Weniger bedrohlich als Kriminelle in der Chefetage des Casinos sind Geldwäscher, die ihr Glück direkt am Spieltisch suchen. Wer an der Kasse Jetons im Wert von über 15 000 Franken holt, muss sich ausweisen und wird registriert. Die Casinos müssen dafür sorgen, dass diese Limite nicht umgangen wird, indem zum Beispiel ein Besucher pro Abend mehrmals kleinere Beträge einwechselt.

Videokameras spielen mit

Um nicht als saubere Quelle schmutziger Gelder angegeben zu werden, dürfen die Casinos und Kursäle Spielgewinne nicht bestätigen, es sei denn, eine Steuerbehörde erkundigt sich danach. So soll auch dem Handel mit «Sauberes Geld»-Zertifikaten vorgebeugt werden. Damit niemand Spielgewinne vorgaukeln kann, wird das Geschehen am Spieltisch von Videokameras überwacht und das Filmmaterial archiviert. Anders als im Ausland ist es in der Schweiz ausserdem untersagt, Spielguthaben stehen zu lassen und von einem Casino ins andere zu transferieren. Noch unattraktiver als der Roulette- oder Pokertisch sind für Geldwäscher die Spielautomaten. Gauner müssten mit dem Koffer voller Münz anreisen, und zwar ohne Aussicht auf effizienten Waschgang: Die Rückzahlquote liegt hier im Schnitt bei 80 Prozent. Angesichts des ausgeklügelten Konzessions- und Kontrollsystem glaubt Benno Schneider sagen zu können: «Ich rate den Geldwäschern, zuhause zu bleiben.»

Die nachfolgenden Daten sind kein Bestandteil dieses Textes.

/-- DCS_HOLD on a window of the set in force holds it. DCS_CONVERSION_DONE of a code inside the range within 1 µs adds the scaled sample to those of the update and clears
the run of rejects; at an end of the range, or late, the conversion is rejected, as DCS_CONVERSION_TIMEOUT does. DCS_FAULT of each cause declares the return path. SENSE_LOST
faults a moving axis with code 0x0706, of class SENSOR, and an axis in any state where an SDI channel is declared in DC-link return fallback; of one that PHASE_OC has halted it is the record alone. PRED_LIMIT past PRED_MAX is recorded once. SENSOR_BACK after 1,000 agreeing
updates and 1 s clears the degradation with its record, and leaves the fallback in use. -/
def Obligations.DcLinkReturnAndItsFaults : Prop :=
  ∀ (s : State) (dt : Nat) (n : Fin 6),
    (∀ (w : Rat) (p : Fin 3) (plus : Bool) (pre post : List Window), s.running = true → s.ax[n].bridge = .modulate → s.sns.ax[n].hold = none →
      s.ax[n].set.windows = pre ++ some (w, p, plus) :: post → (∀ x ∈ pre, ∀ y, x = some y → (s.ax[n].setAt + s.placed n y.1) / 2 ≠ s.tbAt dt / 2) →
      (s.ax[n].setAt + s.placed n w) / 2 = s.tbAt dt / 2 → ∃ t, exec (.dcsHold dt n) s = .next t ∧
        t.but s = { s.advance dt with
          sns := { s.sns with ax := vset s.sns.ax n (fun q => { q with hold := some (s.ax[n].setAt + s.placed n w, p, plus) }) } }) ∧
    (∀ (at' : Nat) (p : Fin 3) (plus : Bool) (code : BitVec 12) (volts : Rat), s.running = true → s.sns.ax[n].hold = some (at', p, plus) →
      (code ≠ 0 → code ≠ 4095 → s.tbAt dt < at' + 1000 → ∃ t, exec (.dcsConversionDone dt n code volts) s = .next t ∧
        t.but s = { s.advance dt with sns := { s.sns with ax := vset s.sns.ax n (fun q => { q with
          hold := none, rejects := 0, dcsConvFail := false
          dcsVal := s.regs.SNS_DCSn_SCALE n * (volts - s.regs.SNS_DCSn_OFFS n) - q.dcsZero
          samples := q.samples ++ [⟨p, plus, s.regs.SNS_DCSn_SCALE n * (volts - s.regs.SNS_DCSn_OFFS n) - q.dcsZero, at'⟩] }) } }) ∧
      (code = 0 ∨ code = 4095 ∨ at' + 1000 ≤ s.tbAt dt → ∃ t, exec (.dcsConversionDone dt n code volts) s = .next t ∧
        t.but s = { s.advance dt with sns := { s.sns with ax := vset s.sns.ax n (fun q => { q with
          hold := none, rejects := q.rejects + 1, rejectAt := q.rejectAt ++ [at'], dcsConvFail := true }) } }) ∧
      (at' + 1000 ≤ s.tbAt dt → ∃ t, exec (.dcsConversionTimeout dt n) s = .next t ∧
        t.but s = { s.advance dt with sns := { s.sns with ax := vset s.sns.ax n (fun q => { q with
          hold := none, rejects := q.rejects + 1, rejectAt := q.rejectAt ++ [at'], dcsConvFail := true }) } })) ∧
    (∀ k : Fin 4, s.running = true → s.sns.ax[n].fDcs = false →
      (k = 1 ∧ s.sns.ax[n].verdict = .dcs ∧ s.regs.SNS_AXn_XCHK_CFG_N n ≤ s.sns.ax[n].vcnt) ∨ (k = 2 ∧ 3 ≤ s.sns.ax[n].rejects) ∨
        (k = 3 ∧ s.sns.ax[n].dcsZeroFail = true) → ∃ t, exec (.dcsFault dt n k) s = .next t ∧
        t.but s = { s.advance dt with
          sns := { s.sns with ax := vset s.sns.ax n (fun q => { q.faulted 1 (s.tbAt dt) with
            fDcs := true, fbDcs := true, sumCnt := 0, undo := t.sns.ax[n].undo }) }
          recs := t.recs } ∧
        Wrote s t [evtOf (if k = 3 then s.tbAt dt else if k = 2 then (match (s.advance dt).updNow n with
          | some u => u.sample
          | none => s.sns.ax[n].at') else s.sns.ax[n].at') (Unit.ax n) 0x0705 k (milli s.sns.ax[n].maxDis)]) ∧
    (∀ k : Fin 5, s.running = true → s.senseCase n k = true → s.sns.ax[n].lostAt ≠ some s.sns.ax[n].at' →
      (s.ax[n].state.watched = true ∨ (k.val = 4 ∧ s.sns.ax[n].fSdi ≠ 0 ∧ s.ax[n].state ≠ .halt) → ∃ t, exec (.senseLost dt n k) s = .next t ∧ Faulted s t n 0x0706 .sensor) ∧
      (s.ax[n].state = .halt → s.ax[n].haltReason = 0x0703 → ∃ t, exec (.senseLost dt n k) s = .next t ∧
        t.but s = { s.advance dt with
          sns := { s.sns with ax := vset s.sns.ax n (fun q => { q with lostAt := some q.at' }) }, recs := t.recs } ∧
        Wrote s t [evtOf (if k.val = 4 ∧ s.sns.ax[n].fSdi ≠ 0 then s.sns.ax[n].sdiAt else s.sns.ax[n].at') (Unit.ax n) 0x0706 k
          (milli s.sns.ax[n].maxDis)])) ∧
    (s.running = true → s.regs.SNS_AXn_PRED_MAX n < s.sns.ax[n].predRun → s.sns.ax[n].predNoted = false → ∃ t, exec (.predLimit dt n) s = .next t ∧
      t.but s = { s.advance dt with sns := { s.sns with ax := vset s.sns.ax n (fun q => { q with predNoted := true }) }, recs := t.recs } ∧
      Wrote s t [evtOf s.sns.ax[n].at' (Unit.ax n) 0x0707 (s.regs.SNS_AXn_PRED_MAX n) 0]) ∧
    (s.running = true → s.sns.ax[n].fDcs = true → s.sns.ax[n].dcsZeroFail = false → 1000 ≤ s.sns.ax[n].agree[1] →
      s.sns.ax[n].clean[1] + 1000000000 ≤ s.tbAt dt → ∃ t, exec (.sensorBack dt n .dcs) s = .next t ∧
      t.but s = { s.advance dt with sns := { s.sns with ax := vset s.sns.ax n (fun q => { q with fDcs := false, rejects := 0 }) }, recs := t.recs } ∧
      Wrote s t [evtOf (s.tbAt dt) (Unit.ax n) 0x0709 2 0]) ∧
    (s.running = true → s.sns.ax[n].fEnc = true → 1000 ≤ s.sns.ax[n].agree[2] → s.sns.ax[n].clean[2] + 1000000000 ≤ s.tbAt dt →
      ∃ t, exec (.sensorBack dt n .enc) s = .next t ∧ t.sns.ax[n].fEnc = false ∧ t.sns.ax[n].fbEnc = s.sns.ax[n].fbEnc ∧
      t.sns.enc[s.encOf n].fault = false ∧ Wrote s t [evtOf (s.tbAt dt) (Unit.ax n) 0x0709 3 0])

/-- AIN_HOLD of the scan input whose turn it is, in a slot that no held input takes, or of a scheduled one at a multiple of its period, holds it. AIN_CONVERSION_DONE of the input whose turn it is gives its
scaled value, changes nothing else where no axis is allocated and no chopper leg may switch, and counts it in or out of range; a value inside the range becomes the latest valid one while RANGE is clear, and the fourth in a row clears RANGE. AIN_RANGE after four out of
range sets RANGE with the instant and the voltage of the fourth, and faults an axis whose DC-link input it is. The inputs of the SDI channels complete as well: FAST_FILTER_OUTPUT
at a sampling edge becomes the latest output, PHASE_OC takes the run of outputs, SDI_STUCK marks and SDI_STUCK_CLEAR unmarks, ZERO_MEASUREMENT_END of an average
within 5 % is kept for the next start, and SDI_FAULT of a verdict that has stood declares. -/
def Obligations.AnalogInputs : Prop :=
  ∀ (s : State) (dt : Nat) (c : Fin 32),
    (s.running = true → s.sns.ain[c].hold = none →
      (s.regs.SNS_AINc_CFG_CLASS c = 1 → s.ainHeld (ainConv c) = [] → s.ainNext (ainConv c) = some c → ∃ t, exec (.ainHold dt c) s = .next t ∧
        t.but s = { s.advance dt with sns := { s.sns with
          ain := vset s.sns.ain c (fun a => { a with hold := some (s.tbAt dt) }), scanLast := s.sns.scanLast.set (ainConv c) c.val } }) ∧
      (s.regs.SNS_AINc_CFG_CLASS c = 2 → 0 < nsOf (s.regs.SNS_AXn_VT_PER (s.regs.SNS_AINc_CFG_AXIS c)) →
        s.tbAt dt % nsOf (s.regs.SNS_AXn_VT_PER (s.regs.SNS_AINc_CFG_AXIS c)) = 0 → ∃ t, exec (.ainHold dt c) s = .next t ∧
        t.but s = { s.advance dt with sns := { s.sns with ain := vset s.sns.ain c (fun a => { a with hold := some (s.tbAt dt) }) } })) ∧
    (∀ (volts : Rat) (at' : Nat), s.running = true → s.sns.ain[c].hold = some at' → s.ainTurn c = true →
      ∃ t, exec (.ainConversionDone dt c volts) s = .next t ∧
        ((∀ n : Fin 6, s.axAlloc n = false) → (∀ k : Fin 4, s.chopMay k = false) → t.but s = { s.advance dt with sns := t.sns }) ∧
        t.sns.ain[c].val = s.regs.SNS_AINc_SCALE c * volts + s.regs.SNS_AINc_OFFS c ∧ t.sns.ain[c].volts = volts ∧
        t.sns.ain[c].hold = none ∧ t.sns.ain[c].heldAt = at' ∧ (∀ d : Fin 32, d ≠ c → t.sns.ain[d] = s.sns.ain[d]) ∧
        (s.regs.SNS_AINc_CFG_RCHK c = true → s.regs.SNS_AINc_MAX c < s.regs.SNS_AINc_SCALE c * volts + s.regs.SNS_AINc_OFFS c ∨
          s.regs.SNS_AINc_SCALE c * volts + s.regs.SNS_AINc_OFFS c < s.regs.SNS_AINc_MIN c →
          t.sns.ain[c].outCnt = s.sns.ain[c].outCnt + 1 ∧ t.sns.ain[c].inCnt = 0 ∧ t.sns.ain[c].range = s.sns.ain[c].range) ∧
        (s.regs.SNS_AINc_CFG_RCHK c = false ∨ (s.regs.SNS_AINc_SCALE c * volts + s.regs.SNS_AINc_OFFS c ≤ s.regs.SNS_AINc_MAX c ∧
          s.regs.SNS_AINc_MIN c ≤ s.regs.SNS_AINc_SCALE c * volts + s.regs.SNS_AINc_OFFS c) →
          t.sns.ain[c].outCnt = 0 ∧ t.sns.ain[c].inCnt = s.sns.ain[c].inCnt + 1 ∧
          (t.sns.ain[c].range = true ↔ s.sns.ain[c].range = true ∧ s.sns.ain[c].inCnt + 1 < 4) ∧
          (s.sns.ain[c].range = false → t.sns.ain[c].valid = true ∧ t.sns.ain[c].lastValid = t.sns.ain[c].val))) ∧
    (s.running = true → 4 ≤ s.sns.ain[c].outCnt → s.sns.ain[c].range = false → (∀ n : Fin 6, s.axAlloc n = true → s.vdcAin n ≠ c) →
      ∃ t, exec (.ainRange dt c) s = .next t ∧
        t.sns = { s.sns with ain := vset s.sns.ain c (fun a => { a with range := true, rangeAt := a.heldAt, rangeVolts := a.volts }) } ∧
        t.ax = s.ax ∧
        Wrote s t [evtOf s.sns.ain[c].heldAt Unit.sns 0x070A (c.val + 256 * b2n s.sns.ain[c].above) (milli s.sns.ain[c].volts)]) ∧
    (∀ n : Fin 6, s.running = true → 4 ≤ s.sns.ain[c].outCnt → s.sns.ain[c].range = false → s.axAlloc n = true → s.vdcAin n = c →
      (∀ m : Fin 6, m ≠ n → s.axAlloc m = true → s.vdcAin m ≠ c) → s.ax[n].state ≠ .off → s.ax[n].state ≠ .halt → s.regs.wf = true →
      ∃ t, exec (.ainRange dt c) s = .next t ∧ t.sns.ain[c].range = true ∧ Faulted s t n 0x0A0C .sensor) ∧
    (∀ (y : Rat) (level : Bool) (e : Nat), s.running = true → s.regs.SNS_SDIc_CFG_EN c = true → (s.advance dt).sdiEdge c = some e →
      (∃ t, exec (.fastFilterOutput dt c y) s = .next t ∧ t.sns.sdi[c].fastLast = s.regs.SNS_SDIc_SCALE c * y - s.sns.sdi[c].zero) ∧
      ∃ t, exec (.sdiStuck dt c level) s = .next t ∧ t.sns.sdi[c].stuck = true) ∧
    (s.running = true → s.sns.sdi[c].stuckAt + 1000000000 ≤ s.tbAt dt → ∃ t, exec (.sdiStuckClear dt c) s = .next t ∧ t.sns.sdi[c].stuck = false) ∧
    (∀ (n : Fin 6) (p : Fin 3), s.phaseOf c = some (n, p) → s.running = true →
      (s.axAlloc n = true → s.sns.ax[n].fSdi = 0 → s.sns.ax[n].fbSdi = 0 → s.regs.SNS_SDIc_CFG_FAST_N c + 1 ≤ s.sns.sdi[c].fastCnt →
        ∃ t, exec (.phaseOc dt c) s = .next t ∧ t.sns.sdi[c].fastCnt = 0) ∧
      (∀ avg : Rat, s.bridgeOff n = true → absR avg ≤ s.regs.SNS_SDIc_SCALE c / 20 → ∃ t, exec (.zeroMeasurementEnd dt (.sdi c) avg) s = .next t ∧
        t.sns.sdi[c].zeroFail = false ∧ t.sns.sdi[c].zeroNext = some avg) ∧
      (s.sns.ax[n].fSdi = 0 → s.sns.ax[n].verdict = .sdi p → s.regs.SNS_AXn_XCHK_CFG_N n ≤ s.sns.ax[n].vcnt →
        ∃ t, exec (.sdiFault dt n p 1) s = .next t ∧ t.sns.ax[n].fSdi.getLsbD p.val = true))

/-- ENC_EDGE of an ABZ interface that no axis has bound, with no index edge: a change of A or of B alone counts one up or down by the quadrant order and the direction setting, with the
instant of the unfiltered edge; a change of both counts nothing and is an illegal transition. ENC_ILLEGAL_LIMIT, SERIAL_POSITION_FAULT and
ENC_OBSERVER_MISMATCH set the fault of their cause. ENC_SPEED_TIMEOUT, 10 ms without an edge, reads speed 0. SERIAL_TRANSFER_DONE of a
transfer whose line was not high is discarded and counted; a first good one gives its position. -/
def Obligations.PositionInterfaces : Prop :=
  ∀ (s : State) (dt : Nat) (e : Fin 6),
    (∀ a b z : Bool, s.running = true → s.regs.SNS_ENCe_CFG_TYPE e = 1 → s.boundTo e = none → (s.regs.SNS_ENCe_CFG_Z_EN e = false ∨ z = false) →
      s.sns.enc[e].zBad < 2 → ∃ t, exec (.encEdge dt e a b z) s = .next t ∧ t.but s = { s.advance dt with sns := t.sns } ∧
        t.sns.enc[e].a = a ∧ t.sns.enc[e].b = b ∧ t.sns.enc[e].z = z ∧
        (a ≠ s.sns.enc[e].a ∧ b = s.sns.enc[e].b ∨ a = s.sns.enc[e].a ∧ b ≠ s.sns.enc[e].b →
          (quadrant a b = (quadrant s.sns.enc[e].a s.sns.enc[e].b + 1) % 4 →
            t.sns.enc[e].count = s.sns.enc[e].count + if s.regs.SNS_ENCe_CFG_DIR e then -1 else 1) ∧
          (quadrant s.sns.enc[e].a s.sns.enc[e].b = (quadrant a b + 1) % 4 →
            t.sns.enc[e].count = s.sns.enc[e].count + if s.regs.SNS_ENCe_CFG_DIR e then 1 else -1) ∧
          t.sns.enc[e].edgeAt = s.tbAt dt - s.regs.SNS_ENCe_CFG_FILT e * 10 ∧ t.sns.enc[e].illTotal = s.sns.enc[e].illTotal) ∧
        (a ≠ s.sns.enc[e].a → b ≠ s.sns.enc[e].b → t.sns.enc[e].count = s.sns.enc[e].count ∧ t.sns.enc[e].edgeAt = s.sns.enc[e].edgeAt ∧
          s.tbAt dt ∈ t.sns.enc[e].illAt ∧ t.sns.enc[e].illTotal = satInc 16 s.sns.enc[e].illTotal)) ∧
    (s.running = true → s.sns.enc[e].fault = false → s.boundTo e = none →
      (s.regs.SNS_ENCe_TOL_ILL_MAX e < (s.sns.enc[e].illAt.filter (fun t => decide (s.tbAt dt < t + 1000000000))).length →
        ∃ t, exec (.encIllegalLimit dt e) s = .next t ∧
          t.but s = { s.advance dt with
            sns := { s.sns with enc := vset s.sns.enc e (fun x => { x with fault := true, illegal := true }) }, recs := t.recs } ∧
          Wrote s t [evtOf (s.tbAt dt) Unit.sns 0x0708 (e.val + 1 * 256) ((s.advance dt).encNow e).toNat]) ∧
      (3 ≤ s.sns.enc[e].discRow → ∃ t, exec (.serialPositionFault dt e) s = .next t ∧
          t.but s = { s.advance dt with
            sns := { s.sns with enc := vset s.sns.enc e (fun x => { x with fault := true, serial := true }) }, recs := t.recs } ∧
          Wrote s t [evtOf (s.tbAt dt) Unit.sns 0x0708 (e.val + 3 * 256) ((s.advance dt).encNow e).toNat])) ∧
    (∀ (n : Fin 6) (since : Nat), s.running = true → s.ax[n].state.watched = true → s.sns.ax[n].encDiff = some since → since + 50000000 ≤ s.tbAt dt → s.regs.SNS_AXn_ENC_EN n = true →
      s.boundTo (s.encOf n) = some n → s.sns.enc[s.encOf n].fault = false → ∃ t, exec (.encObserverMismatch dt n) s = .next t ∧
        t.but s = { s.advance dt with sns := t.sns, recs := t.recs, ax := t.ax } ∧ t.sns.enc[s.encOf n].observer = true ∧
        t.sns.ax[n].fEnc = true ∧ t.sns.ax[n].fbEnc = true ∧ t.sns.ax[n].limpNext = true) ∧
    (s.running = true → s.regs.SNS_ENCe_CFG_TYPE e = 1 → s.sns.enc[e].edgeAt + 10000000 ≤ s.tbAt dt → ∃ t, exec (.encSpeedTimeout dt e) s = .next t ∧
      t.but s = { s.advance dt with sns := { s.sns with enc := vset s.sns.enc e (fun x => { x with speed := 0 }) } }) ∧
    (∀ (since : Nat) (bits : Word) (parity : Bool), s.running = true → s.sns.enc[e].xfer = some since →
      (∃ t, exec (.serialTransferDone dt e false bits parity) s = .next t ∧
        t.but s = { s.advance dt with sns := { s.sns with enc := vset s.sns.enc e (fun x => { x with
          xfer := none, recovered := s.tbAt dt + nsOf (s.regs.SNS_ENCe_TREC e), discTotal := satInc 16 x.discTotal, discRow := x.discRow + 1 }) } }) ∧
      (s.sns.enc[e].goodAt = none → s.boundTo e = none → s.regs.SNS_ENCe_CFG_PARITY e = false → s.regs.SNS_ENCe_CFG_CODE e = false →
        s.regs.SNS_ENCe_CFG_DIR e = false → ∃ t, exec (.serialTransferDone dt e true bits parity) s = .next t ∧
        t.but s = { s.advance dt with sns := { s.sns with enc := vset s.sns.enc e (fun x => { x with
          xfer := none, recovered := s.tbAt dt + nsOf (s.regs.SNS_ENCe_TREC e), discRow := 0, speed := 0, goodAt := some since
          pos := w32 (fld (w32 (fld bits 0 (s.regs.SNS_ENCe_CFG_BITS e))) 0 (s.regs.SNS_ENCe_CFG_ST_BITS e) <<< (32 - s.regs.SNS_ENCe_CFG_ST_BITS e))
          turns := ((w32 (fld bits 0 (s.regs.SNS_ENCe_CFG_BITS e))).toNat >>> s.regs.SNS_ENCe_CFG_ST_BITS e : Nat) }) } }))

Mulmiges Gefühl trotz flott sprudelnder Geldquelle

paf. Zu den Schattenseiten des absehbaren Spielbooms äussert sich Justizministerin Ruth Metzler diplomatisch. «Das Spielbankengesetz enthält Zielsetzungen, die teilweise miteinander in Konflikt stehen», sagte sie kürzlich.

Mehr Spielsüchtige

Bund und Kantone wollen am Spieltisch abräumen: Die vier bis acht Casinos und 15 bis 20 Kursäle, die eine Konzession erhalten sollen, werden nach Schätzungen des Bundesrats 600 bis 800 Millionen pro Jahr abtischen. Davon will der Fiskus 300 bis 400 Millionen einkassieren. 150 bis 200 Millionen werden in die AHV fliessen. Ausserdem soll das 1993 vom Stimmvolk aufgehobene Glücksspielverbot den Tourismus fördern: Bewilligungen für Kursäle will der Bundesrat vor allem klassischen Tourismusregionen erteilen. Die Casinos dagegen sieht er grenznah auf Nordostschweiz, Westschweiz und Tessin verteilt, je nach Marktpotenzial kommen auch der Raum Bern, die Zentral- und Ostschweiz zum Zug. Gleichzeitig steht schon heute fest: Sobald im Jahr 2002 unter dem neuen Gesetz die ersten Roulettekugeln rollen, wird die Zahl der Spielsüchtigen steigen. Schätzungen gibt es keine, aber die Fürsorgefälle werden zunehmen. Benno Schneider, Präsident der Spielbankenkommission, macht sich keine Illusionen: «Wir erwarten grössere soziale Probleme.» Schon heute gibt es laut einer Westschweizer Studie 120 000 bis 230 000 Spielsüchtige in der Schweiz. Um eine Konzession zu erhalten, müssen die Spielbanken ein «Sozialkonzept» vorlegen und darin zum Beispiel aufzeigen, wie sie Spielsüchtige betreuen und Spielsperren durchsetzen wollen. Laut Schneider sollen Spielbankenbetreiber zudem einen Fonds für verarmte Spieler speisen. Potenziell sind die Casinos auch gigantische Geldwaschanlagen.